The security research that followed proved him right — and the problems run deeper than most people realize.

The Vulnerabilities Are Not Theoretical

Since OpenClaw went viral, security researchers have catalogued a striking pattern of real-world exploits:

• CVE-2026-25253 (CVSS 8.8): A one-click remote code execution vulnerability through the control UI's unvalidated WebSocket connections. Two additional command injection flaws disclosed the same day.
• ClawJacked (Oasis Security): Any website can silently take full control of an OpenClaw agent via JavaScript — the rate limiter exempts localhost, allowing password brute-forcing.
• 42,900+ exposed instances found by SecurityScorecard's STRIKE team, with 15,200 vulnerable to remote code execution. Bitsight independently confirmed 30,000+ exposed instances in a two-week scan.
• 1,184 malicious skills on ClawHub — 12% of the entire skill registry. 335 installed Atomic Stealer (AMOS), a macOS infostealer that harvested API keys, cryptocurrency wallets, SSH credentials, and browser passwords.
• 7.1% of ClawHub skills expose credentials in plaintext through the LLM's context window, per a Snyk audit. No credential isolation between skills — one skill can read secrets set by another.

Cisco, Microsoft, and CrowdStrike have all published advisories. Microsoft's security blog noted that OpenClaw agents "run with host user privileges by default with no rigorous sandboxing."

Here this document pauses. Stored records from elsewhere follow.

-- ==== Sys2Proof/Machine/Operands.lean ====
section
/-! DEFINITION. Every operand form: register sources with removal and peek (R9, R10, R49), long immediates (R44), address
formation and translation (R14, R36, R148, R150, R197, R272), handles (R17, R224), core sets (R59) and the scope
checker (R200). -/

namespace Sys2Proof.Machine

/-! ### Register sources -/

/-- A read of an s register (R8, R9, R10): a queue's head is removed unless the read is a peek. -/
def readS (slot : Fin 8) (r : Fin 16) (pk : Bool) : IssM Word := do
  let c ← getCore
  if r = 0 then return 0
  else if sQueue c.csr.qmode r then
    match c.regs.s.get r with
    | [] => trapF slot 0x11 r.val
    | x :: l =>
      if !pk then modCore fun c => { c with regs := { c.regs with s := c.regs.s.set r l } }
      return x
  else return (c.regs.s.get r).headD 0

def readV (slot : Fin 8) (r : Fin 16) (pk : Bool) : IssM VReg := do
  let c ← getCore
  if r = 0 then return VReg.zero
  else if vQueue c.csr.qmode r then
    match c.regs.v.get r with
    | [] => trapF slot 0x11 (16 + r.val)
    | x :: l =>
      if !pk then modCore fun c => { c with regs := { c.regs with v := c.regs.v.set r l } }
      return x
  else return (c.regs.v.get r).headD VReg.zero

def readSq (slot : Fin 8) (q : QSrc) : IssM Word := readS slot q.r q.pk
def readVq (slot : Fin 8) (q : QSrc) : IssM VReg := readV slot q.r q.pk

/-- A long immediate sign-extended to 64 bits (R44). -/
def immW (v : BitVec 32) : Word := v.signExtend 64

/-- The B operand of class R in the S, M and C slots (R44). -/
def srcBs (slot : Fin 8) : SrcB → IssM Word
  | .reg r pk => readS slot r pk
  | .imm v => return immW v

/-- The B operand of class R in the V slots: IMM unchanged in all 64 lanes (R44). -/
def srcBv (slot : Fin 8) : SrcB → IssM VReg
  | .reg r pk => readV slot r pk
  | .imm v => return vsplat v

/-- The B operand of class C: no peek bit (R49). -/
def srcCs (slot : Fin 8) : SrcC → IssM Word
  | .reg r => readS slot r false
  | .imm v => return immW v

def srcCv (slot : Fin 8) : SrcC → IssM VReg
  | .reg r => readV slot r false
  | .imm v => return vsplat v

/-- The immediate of class I, signed (R48). -/
def immInt : ImmI → Int
  | .short v sx => if sx then sextInt v.toNat 4 else (v.toNat : Int)
  | .long v => v.toInt

/-- The immediate where the entry zero-extends it (R119, R129); SX of a short one has no effect (L68). -/
def immNat : ImmI → Nat
  | .short v _ => v.toNat
  | .long v => v.toNat

/-- I4 as a code. -/
def immCode : ImmI → Nat
  | .short v _ => v.toNat
  | .long _ => 0

def immOff (i : Option (BitVec 32)) : Word := immW (i.getD 0)

/-! ### Handles -/

/-- A TBIND of the handle is outstanding. -/
def Core.binding (c : Core) (h : Fin 16) : Bool := c.ops.any fun o => match o.kind with
  | .tbind k _ _ => k == h
  | _ => false

/-- R224: an operation on a handle waits for its TBIND. -/
def needBound (h : Fin 16) : IssM Unit := do
  if (← getCore).binding h then stallFor .tbind

/-- The handle an operation names (R17, R224). -/
def bound (slot : Fin 8) (h : Fin 16) : IssM Handle := do
  needBound h
  match (← getCore).regs.h.get h with
  | some x => return x
  | none => trapF slot 0x20 h.val

/-! ### Linear addresses -/

/-- R14: bits [59:48] of a formed address are zero. -/
def checkForm (slot : Fin 8) (e : Word) : IssM Unit :=
  if field e.toNat 48 12 != 0 then trapF slot 0x18 (vaOf e) else pure ()

/-- R272: a byte of an unclaimed half of the instruction scratchpad. -/
def checkClaimed (slot : Fin 8) (as : List Nat) : IssM Unit := do
  let c ← getCore
  match as.find? fun a => match ihOffset a with
      | some off => !c.halfClaimed off
      | none => false with
  | some a => trapF slot 0x14 a
  | none => pure ()

/-- A formed linear address: its form, and its alignment to n bytes (R197, R148); `as` are the first bytes of the pages that the access
reaches, for a claim violation decides over an address-form fault (R337). -/
def linAddr (slot : Fin 8) (e : Word) (n : Nat) (as : List Nat) : IssM Nat := do
  checkForm slot e
  if e.toNat % n != 0 then
    checkClaimed slot as
    trapF slot 0x18 (vaOf e)
  return vaOf e

/-- The translation of the page of an accessed byte (R148, R272, R350, R351). -/
def translateOne (slot : Fin 8) (write : Bool) (a : Nat) : IssM Xl := do
  let s ← get
  if 2 ^ 48 ≤ a then trapF slot 0x1A a
  match ihOffset a with
  | some off => if s.core.halfClaimed off then trapF slot 0x19 a else trapF slot 0x14 a
  | none =>
    match s.probe s.core.csr.sec write a with
    | .fault code => trapF slot code.toNat a
    | .walk => stallFor (.walk s.core.csr.sec (a % 2 ^ 48))
    | .ok x => return x

/-- What an operation gives, or none where it has met a condition. -/
def attempt {α : Type} (m : IssM α) : IssM (Option α) := tryCatch (some <$> m) fun _ => pure none

/-- The translations of the pages whose first accessed bytes are listed; the conditions of every page count (R337). -/
def translate (slot : Fin 8) (write : Bool) : List Nat → IssM (List Xl)
  | [] => return []
  | a :: l => do
    let x ← attempt (translateOne slot write a)
    let xs ← translate slot write l
    match x with
    | some x => return x :: xs
    | none => throw ()

/-- The first byte of each page of a range. -/
def firstBytes (va n : Nat) : List Nat := (pagesOf va n).map fun p => max va (4096 * p)

/-- A checked access of n bytes (R148). -/
def access (slot : Fin 8) (write : Bool) (va n : Nat) : IssM Lin := do
  let xs ← translate slot write (firstBytes va n)
  return ⟨va, xs, (← getCore).csr.sec⟩

/-- The first active byte of each page that lanes touch, lane i at va + 4i. -/
def laneFirsts (va : Nat) (act : Word) : List Nat :=
  let as := (ones 64 act.toNat).map fun i => va + 4 * i
  as.foldl (fun l a => if l.any fun b => b / 4096 == a / 4096 then l else l ++ [a]) []

/-! ### Local addresses -/

/-- A formed local offset (R14, R150, R197). -/
def localAddr (slot : Fin 8) (e : Word) (n : Nat) : IssM Nat := do
  if field e.toNat 21 39 != 0 || e.toNat % n != 0 then trapF slot 0x18 (vaOf e)
  return field e.toNat 0 21

/-- R36: every byte lies in a SCRATCH bank. -/
def checkLocal (slot : Fin 8) (off n : Nat) : IssM Unit := do
  match (← getCore).badLocal off n with
  | some o => trapF slot 0x19 o
  | none => pure ()

def addBanks (l : List (Nat × Bool × Nat)) : IssM Unit := modIss fun i => { i with banks := i.banks ++ l }

/-- The rows of a range of local bytes (R152). -/
def rowsOf (off n : Nat) : List (Nat × Bool × Nat) :=
  if n = 0 then [] else ((List.range ((off + n - 1) / 256 - off / 256 + 1)).map fun i => off / 256 + i).map fun r => (r / 256, true, r)

def localBytes (c : Core) (off n : Nat) : List Byte := rdBytes c.mem.sram off n

def localWrite (off : Nat) (bs : List Byte) : IssM Unit := modIss fun i => { i with lwr := i.lwr ++ [⟨off, bs⟩] }

/-- The word with an uncorrectable error that a local range touches (R292). -/
def badWordIn (c : Core) (off n : Nat) : Option Nat :=
  c.mem.badWords.find? fun w => off < 8 * w + 8 && 8 * w < off + n

/-- A local access waits for the accesses of its class issued before it, for acquires, and for the fences of its class (R37, R199, R233,
L66); one that names no address register carries class 0 (L81). -/
def localTurn (cls : Nat) : IssM Unit := do
  let c ← getCore
  if !c.settled (classAfter c cls) then stallFor .hold

/-- A local result lands at t + lat, or through the token with LANDMODE.SCR = 1 (R22); a token-guarded one ends in
error where its words do (R292), and then lands zero (R32). -/
def landLocal (slot : Fin 8) (k : Tok) (cls lat : Nat) (bad : Option Nat) (l : List (Dest × Val × Word)) : IssM Unit := do
  localTurn cls
  if (← getCore).csr.scr then
    let zero (x : Val) : Val := match x with
      | .w _ => .w 0
      | .v _ => .v VReg.zero
    let l := match bad with
      | some _ => l.map fun r => (r.1, zero r.2.1, r.2.2)
      | none => l
    let _ ← issueErr slot (some k) cls [] (.local l) (bad.map fun w => ⟨0x1F, BitVec.ofNat 48 (8 * w)⟩)
  else
    match bad with
    | some w => trapF slot 0x1F (8 * w)
    | none => l.forM fun r => landAt slot lat r.1 r.2.1 r.2.2 none

/-! ### Core sets and scopes -/

/-- The cores of a core-set descriptor (R59), ascending. -/
def coreSet (w : BitVec 24) : List CoreId :=
  (List.range 128).filterMap fun c =>
    if bit w.toNat (c % 8) && bit w.toNat (8 + c / 8) then some (Fin.ofNat 128 c) else none

/-- The checker's record of a line (R200, R411). -/
def scopeRecord (s : State) (line : Nat) : Option ScopeRec := s.store.scopes.find? fun r => r.line == line

/-- R200: a synchronising access of a scope to a line is accepted, or takes the scope trap; a line without an L2 slice has a
record too (L84). -/
def syncCheck (slot : Fin 8) (scope : Nat) (va pa : Nat) : IssM Unit := do
  let s ← get
  match scopeRecord s (pa / 128) with
  | some r => if !scopeIncludes scope s.core.id r.core then trapF slot 0x2B (va / 128 * 128)
  | none => pure ()
  modIss fun i => { i with scopes := ⟨pa / 128, s.core.id, BitVec.ofNat 3 scope⟩ :: i.scopes }

/-- The physical address of a translated access's first byte. -/
def Lin.pa (l : Lin) : Nat := match l.xl l.va with
  | some x => x.paOf l.va
  | none => 0

end Sys2Proof.Machine
end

The Architectural Root Cause

OpenClaw's security problems aren't bugs to be patched — they're consequences of its architecture:

The Gateway binds to all network interfaces by default (0.0.0.0:18789), exposing the agent to the entire local network. This single design decision caused the mass exposure that SecurityScorecard and Bitsight documented.

All data flows through a centralized Gateway process that owns messaging, authentication, session management, and dispatch. Compromise the Gateway and you inherit every credential, every conversation, every connected service — email, cloud APIs, messaging platforms, internal systems.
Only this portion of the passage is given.